_Task item_. Lines from the top of the entries through the line that has "none, some st" must be duplicated exactly, and no others.
Supplied records START
/-- The entry of a LOOSE connection ends once its last packet has left this device (07 R223, R249, 08 R264): a PUT or an eager
SEND. -/
def State.looseEnd (s : State) (q : Nat) (t : Taken) : State :=
  let n := t.entry.get W.conn
  let op := t.entry.get W.opcode
  let open' := (s.que q).next.any (·.id == t.id)
    || (s.cx n).tx0.copies.any fun x => x.owner == some (q, t.id) && s.inside x.pkt
  if s.inOrder n || !t.started || open' || s.entryRndv q t.id || s.mtch.waits.contains (q, t.id) then s
  else
    match t.refusal, t.cut with
    | some r, _ => s.finishEntry q t.id { status := r.2 }
    | none, some st => s.finishEntry q t.id { status := st }
    | none, none => s.finishEntry q t.id { status := ST.ok, bytes := if op = 5 then t.entry.get W.len else 0 }

/-- An entry that ends when its packets leave, if its connection is LOOSE: a PUT or a SEND; not one that a sketch took, which the sketch
completes (07 R234). -/
def Taken.leaves (t : Taken) : Bool :=
  t.res.isNone && !t.popped && ((t.entry.get W.opcode == 1 && t.entry.get W.opmod == 0) || t.entry.get W.opcode == 5)

/-- The waiting packets of every connection are looked at: what one connection's acknowledgements free is room for another (07 R235).
In the order of their numbers: DESIGN CHOICE (notes/assumptions/72.md). -/
def State.waitSync (s : State) : State :=
  s.conns.foldl (fun t c => if c.2.wait.isEmpty then t else t.txWaiting c.1) s

/-- Every entry of a LOOSE connection whose packets have left ends. -/
def State.looseSync (s : State) : State :=
  s.queues.foldl
    (fun t v => if t.rd (F.qctx_TYPE v.1) = 0 then (v.2.taken.filter Taken.leaves).foldl (fun u x => u.looseEnd v.1 x) t else t) s

/-- The lowest refused SEQ of an entry is recorded with its status. -/
def State.refuseEntry (s : State) (q id seq status : Nat) : State :=
  s.setQue q fun v =>
    { v with taken := v.taken.map fun t =>
        if t.id = id then
          match t.refusal with
          | some r => if precedes 32 seq r.1 then { t with refusal := some (seq, status) } else t
          | none => { t with refusal := some (seq, status) }
        else t }

/-! ## Canvases (07 R216 to R219, R245) -/

/-- A canvas entry of the transient range (08 R270). -/
def State.transientRange (s : State) (i : Nat) : Bool :=
  decide (s.rd F.mtcCfg_RNDV_BASE ≤ i ∧ i < s.rd F.mtcCfg_RNDV_BASE + max 1 (s.rd F.mtcCfg_RNDV_COUNT))

/-- The length that the bounds check of R219 takes. -/
def rmaLength (p : Packet) : Nat :=
  if p.get H.ptype = PT.getReq then p.get H.tag % 33554432 else if p.get H.ptype = PT.atomReq then 8 else p.get H.len

/-- The key check of R219: 0 passed, or the status. A transient canvas serves one read, which
may come again under its SEQ (08 R272). -/
def State.canvasCheck (s : State) (p : Packet) : Nat :=
  let key := p.get H.ckey
  let i := key % 1048576
  let pt := p.get H.ptype
  let right := if pt = PT.put then s.on (F.cvs_RWRITE i) else if pt = PT.getReq then s.on (F.cvs_RREAD i)
    else s.on (F.cvs_RATOM i)
  let spent := s.mtch.trans.any fun t => t.canvas == i && t.reading.any fun r => r.1 != p.get H.seq
  if s.rd (F.cvs_STATE i) ≠ 1 ∨ s.rd (F.cvs_KEYTAG i) ≠ key / 1048576 ∨ s.rd (F.cvs_TENANT i) ≠ p.get H.tenant
      ∨ spent = true then NR.key
  else if right = false then NR.key
  else if s.rd (F.cvs_LENGTH i) < p.get H.offset + rmaLength p then NR.bounds
  else 0

/-- MTC_USE.RNDV counts the transient canvases that are not FREE (08 R280). -/
def State.rndvSync (s : State) : State := s.wr F.mtcUse_RNDV s.mtch.trans.length

/-- A revoked canvas without packets in flight becomes FREE (07 R245): CANVAS_REVOKED, or for a transient one the
SEND completes (08 R272). -/
def State.canvasEnd (s : State) (i : Nat) : State :=
  if s.rd (F.cvs_STATE i) = 2 ∧ s.rd (F.cvs_INFLIGHT i) = 0 then
    let s := s.wr (F.cvs_STATE i) 0
    match s.mtch.trans.find? fun t => t.canvas == i with
    | some t =>
      let s := { s with mtch := { s.mtch with trans := s.mtch.trans.filter fun x => x.canvas ≠ i } }
      let s := s.rndvSync
      if t.done then s.finishEntry t.owner.1 t.owner.2 { status := ST.ok, bytes := (t.reading.map (·.2)).getD 0 } else s
    | none =>
      s.postEvent (s.rd (F.cvs_EQ i)) 0x0101 0 (BitVec.ofNat 64 (s.rd (F.cvs_KEYTAG i) * 1048576 + i))
  else s

/-- A VALID canvas is revoked (07 R245). -/
def State.canvasRevoke (s : State) (i : Nat) : State :=
  if s.rd (F.cvs_STATE i) = 1 then (s.wr (F.cvs_STATE i) 2).canvasEnd i else s

/-- A packet that passed the key check is reported (07 R219). -/
def State.canvasReport (s : State) (i : Nat) : State :=
  (s.wr (F.cvs_INFLIGHT i) (s.rd (F.cvs_INFLIGHT i) - 1)).canvasEnd i

/-! ## Receiving (07 R228 to R231) -/

/-- The mark advances over resolved SEQs; the fuel counts them. -/
def Rx.advance (r : Rx) : Nat → Rx
  | 0 => r
  | k + 1 =>
    match r.seqs.find r.mark with
    | some x => if x.st = .resolved then Rx.advance { r with mark := r.mark + 1, seqs := r.seqs.del r.mark } k else r
    | none => r

/-- A SEQ is settled; the ACK of R231 is sent when ACK_EVERY have been. -/
def State.settleSeq (s : State) (n : Nat) (reply : Bool) (q : Nat) : State :=
  let r := (s.cx n).rx reply
  match r.seqs.find q with
  | none => s
  | some x =>
    let r := { r with seqs := r.seqs.put q { x with st := .resolved } }
    let r := Rx.advance r r.seqs.length
    let r := { r with fresh := r.fresh + 1, firstAt := some (r.firstAt.getD s.now) }
    let s := s.setRx n reply fun _ => r
    if s.ackEvery ≤ r.fresh then s.sendAck n reply else s

/-- A SEQ is resolved, its packet metered unless it was NACKed (04 R133). -/
def State.resolve (s : State) (n : Nat) (reply : Bool) (q : Nat) : State :=
  let s :=
    match ((s.cx n).rx reply).seqs.find q with
    | some { st := .refused _, .. } => s
    | some x => s.meterRx x.pkt
    | none => s
  s.settleSeq n reply q

/-- A SEQ is forgotten: the sender sends it again. -/
def State.unreceive (s : State) (n : Nat) (reply : Bool) (q : Nat) : State :=
  s.setRx n reply fun r => { r with seqs := r.seqs.del q }

/-- A final refusal is held and answered (07 R232). -/
def State.refuse (s : State) (n reason q : Nat) : State :=
  let s := s.setRx n false fun r =>
    match r.seqs.find q with
    | some x => { r with seqs := r.seqs.put q { x with st := .refused reason } }
    | none => r
  s.sendNack n reason q

end Sys2Proof.Machine
end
Supplied records END
_Task solution_.
/-- The entry of a LOOSE connection ends once its last packet has left this device (07 R223, R249, 08 R264): a PUT or an eager
SEND. -/
def State.looseEnd (s : State) (q : Nat) (t : Taken) : State :=
  let n := t.entry.get W.conn
  let op := t.entry.get W.opcode
  let open' := (s.que q).next.any (·.id == t.id)
    || (s.cx n).tx0.copies.any fun x => x.owner == some (q, t.id) && s.inside x.pkt
  if s.inOrder n || !t.started || open' || s.entryRndv q t.id || s.mtch.waits.contains (q, t.id) then s
  else
    match t.refusal, t.cut with
    | some r, _ => s.finishEntry q t.id { status := r.2 }
    | none, some st => s.finishEntry q t.id { status := st }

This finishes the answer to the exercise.